▶ _YOUR OBJECTIVE_: Return only the stretch of the material below that begins with the line containing "namespace Sys2Proof.Laws" and ends with the line containing "unfold endPulse", exactly; both of those lines belong to it.

··· RECORDED DATA

-- ==== Sys2Proof/Laws/Environment.lean ====
section
/-! SUPPORT. What the environment's operations leave alone, and when the pulse of `fault_clr` ends. -/

namespace Sys2Proof.Laws

open Sys2Proof Sys2Proof.Machine

variable {w : Widths} {R : Type}

/-! ### The pulse of `fault_clr` -/

/-- `endPulse` changes the output and nothing else. -/
theorem endPulse_eq (s : State w R) :
    endPulse s = { s with faultClr := underWay s && s.faultClr } := by
  unfold endPulse
  cases underWay s <;> rfl

@[simp] theorem endPulse_preempt (s : State w R) : (endPulse s).preempt = s.preempt := by rw [endPulse_eq]
@[simp] theorem endPulse_prio (s : State w R) : (endPulse s).prio = s.prio := by rw [endPulse_eq]
@[simp] theorem endPulse_frames (s : State w R) : (endPulse s).frames = s.frames := by rw [endPulse_eq]
@[simp] theorem endPulse_ports (s : State w R) : (endPulse s).ports = s.ports := by rw [endPulse_eq]
@[simp] theorem endPulse_per (s : State w R) : (endPulse s).per = s.per := by rw [endPulse_eq]

/-- With no event under way the pulse ends. -/
theorem endPulse_idle (s : State w R) (h : underWay s = false) :
    endPulse s = { s with faultClr := false } := by
  rw [endPulse_eq, h, Bool.false_and]

/-- With an event under way nothing happens. -/
theorem endPulse_underWay (s : State w R) (h : underWay s = true) : endPulse s = s := by
  rw [endPulse_eq, h, Bool.true_and]

theorem underWay_nil (s : State w R) (h : s.frames = []) : underWay s = false := by
  unfold underWay
  rw [h]
  rfl

/-! ### Presenting -/

/-- Presenting changes the ports and the schedule alone. -/
theorem present_eq (s : State w R) :
    present s = { s with ports := (present s).ports, script := (present s).script } := rfl

theorem presentUnlessWaiting_waiting (s : State w R) (h : s.ports.stb = true) :
    presentUnlessWaiting s = s := if_pos h

theorem presentUnlessWaiting_free (s : State w R) (h : s.ports.stb = false) :
    presentUnlessWaiting s = present s := by
  simp [presentUnlessWaiting, h]

end Sys2Proof.Laws
end

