theorem ComputesAs.sign (d : Direction) (x : R) :
    value ((d.sign : S) • x) = (d.sign : ℝ) • value x := by
  rw [h.smul, map_intCast]

/-! ### The values that the rules compute -/

theorem value_phaseCurrent (avg : S) (x : R) :
    value (phaseCurrent c avg x) =
      phaseCurrent (realConfig c scale value rnd lib) (scale avg) (value x) := by
  simp only [phaseCurrent, realConfig, h.rnd, h.smul, h.sub, h.ofScale]

theorem value_weightedAverage (o0 o1 o2 o3 : Acc c.widths) :
    scale (weightedAverage c o0 o1 o2 o3) =
      weightedAverage (realConfig c scale value rnd lib) o0 o1 o2 o3 := by
  simp only [weightedAverage, realConfig, Config.avgWSum, map_div₀, map_natCast]

theorem value_thirdCurrent (x y : R) :
    value (thirdCurrent c x y) = thirdCurrent (realConfig c scale value rnd lib) (value x) (value y) := by
  simp only [thirdCurrent, realConfig, h.rnd, h.sub, h.sound.neg]

theorem value_calibratedOffset (sum : Sum) :
    value (calibratedOffset c sum) = calibratedOffset (realConfig c scale value rnd lib) sum := by
  simp only [calibratedOffset, realConfig, h.rnd, h.clamp, h.ofScale, map_div₀, map_natCast]

theorem value_norm (x : R) :
    value (norm c x) = norm (realConfig c scale value rnd lib) (value x) := by
  simp only [Machine.norm, realConfig, ← h.twoPi, h.le, ← h.sound.zero, h.lt, apply_ite value, h.rnd, h.sub,
    h.sound.add]

theorem value_angleOfCount (count : Nat) :
    value (angleOfCount c count) = angleOfCount (realConfig c scale value rnd lib) count := by
  rw [angleOfCount, value_norm h, h.rnd, h.smul, h.twoPi, map_div₀, map_natCast, map_natCast]
  rfl

theorem value_velocityOf (dlt : Int) :
    value (velocityOf c dlt) = velocityOf (realConfig c scale value rnd lib) dlt := by
  simp only [velocityOf, realConfig, h.rnd, h.smul, h.twoPi, map_div₀, map_mul, map_natCast, map_intCast]

theorem value_openLoopIq (d : Direction) :
    value (openLoopIq c d) = openLoopIq (realConfig c scale value rnd lib) d := by
  simp only [openLoopIq, realConfig, h.rnd, h.sign]

theorem value_lockAngle : value (lockAngle c) = lockAngle (realConfig c scale value rnd lib) := by
  rw [lockAngle, value_norm h, h.rnd]
  rfl

theorem value_rotationAngle (d : Direction) :
    value (rotationAngle c d) = rotationAngle (realConfig c scale value rnd lib) d := by
  rw [rotationAngle, value_norm h, h.rnd, h.sound.add, h.smul, h.pi, map_div₀, map_intCast, map_ofNat]
  rfl

theorem value_statorCurrent (x y z : R) :
    ((value (statorCurrent c x y z).1, value (statorCurrent c x y z).2) : ℝ × ℝ) =
      statorCurrent (realConfig c scale value rnd lib) (value x) (value y) (value z) := by
  simp only [statorCurrent, roundPair, realConfig, h.rnd, ← h.clarke]

theorem value_rotorCurrent (i : R × R) (x : R) :
    ((value (rotorCurrent c i x).1, value (rotorCurrent c i x).2) : ℝ × ℝ) =
      rotorCurrent (realConfig c scale value rnd lib) (value i.1, value i.2) (value x) := by
  simp only [rotorCurrent, roundPair, realConfig, h.rnd, ← h.park]

theorem value_statorVoltage (x y z : R) :
    ((value (statorVoltage c x y z).1, value (statorVoltage c x y z).2) : ℝ × ℝ) =
      statorVoltage (realConfig c scale value rnd lib) (value x) (value y) (value z) := by
  simp only [statorVoltage, roundPair, realConfig, h.rnd, ← h.invpark]

theorem value_dutyTriple (v : R × R) :
    ((value (dutyTriple c v).1, value (dutyTriple c v).2.1, value (dutyTriple c v).2.2) : ℝ × ℝ × ℝ) =
      dutyTriple (realConfig c scale value rnd lib) (value v.1, value v.2) := by
  simp only [dutyTriple, realConfig, h.rnd, ← h.svpwm]

theorem value_piZero (x : PIState R) :
    valuePI value (piZero c x) = piZero (realConfig c scale value rnd lib) (valuePI value x) := by
  simp only [piZero, valuePI, realConfig, h.sound.zero, h.piInitRest]

theorem value_rampUp (x y z : R) :
    value (rampUp c x y z) =
      rampUp (realConfig c scale value rnd lib) (value x) (value y) (value z) := by
  simp only [rampUp, realConfig, h.rnd, h.min, h.sound.add]

theorem value_rampDown (x y z : R) :
    value (rampDown c x y z) =
      rampDown (realConfig c scale value rnd lib) (value x) (value y) (value z) := by
  simp only [rampDown, realConfig, h.rnd, h.max, h.sub]

theorem value_velocityReference (d : Direction) (x : R) :
    value (velocityReference c d x) = velocityReference (realConfig c scale value rnd lib) d (value x) := by
  simp only [velocityReference, realConfig, h.rnd, h.sign]

theorem value_incremented (x : R) :
    value (incremented c x) = incremented (realConfig c scale value rnd lib) (value x) := by
  simp only [incremented, realConfig, h.rnd, h.min, h.sound.add]

theorem value_decremented (x : R) :
    value (decremented c x) = decremented (realConfig c scale value rnd lib) (value x) := by
  simp only [decremented, realConfig, h.rnd, h.max, h.sub]

theorem value_loweredTarget (x : R) :
    value (loweredTarget c x) = loweredTarget (realConfig c scale value rnd lib) (value x) := by
  simp only [loweredTarget, realConfig, h.rnd, h.max, h.sub, h.sound.zero]

theorem value_slowEnough (d : Direction) (x : R) :
    slowEnough (realConfig c scale value rnd lib) d (value x) = slowEnough c d x := by
  simp only [slowEnough, directionalVelocity, realConfig, ← h.sign, h.le]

······

▶ _RESULT FOR THIS EXERCISE_:
namespace Sys2Proof.Laws

open Sys2Proof Sys2Proof.Machine

variable {w : Widths} {R : Type}

/-! ### The pulse of `fault_clr` -/

/-- `endPulse` changes the output and nothing else. -/
theorem endPulse_eq (s : State w R) :
    endPulse s = { s with faultClr := underWay s && s.faultClr } := by
  unfold endPulse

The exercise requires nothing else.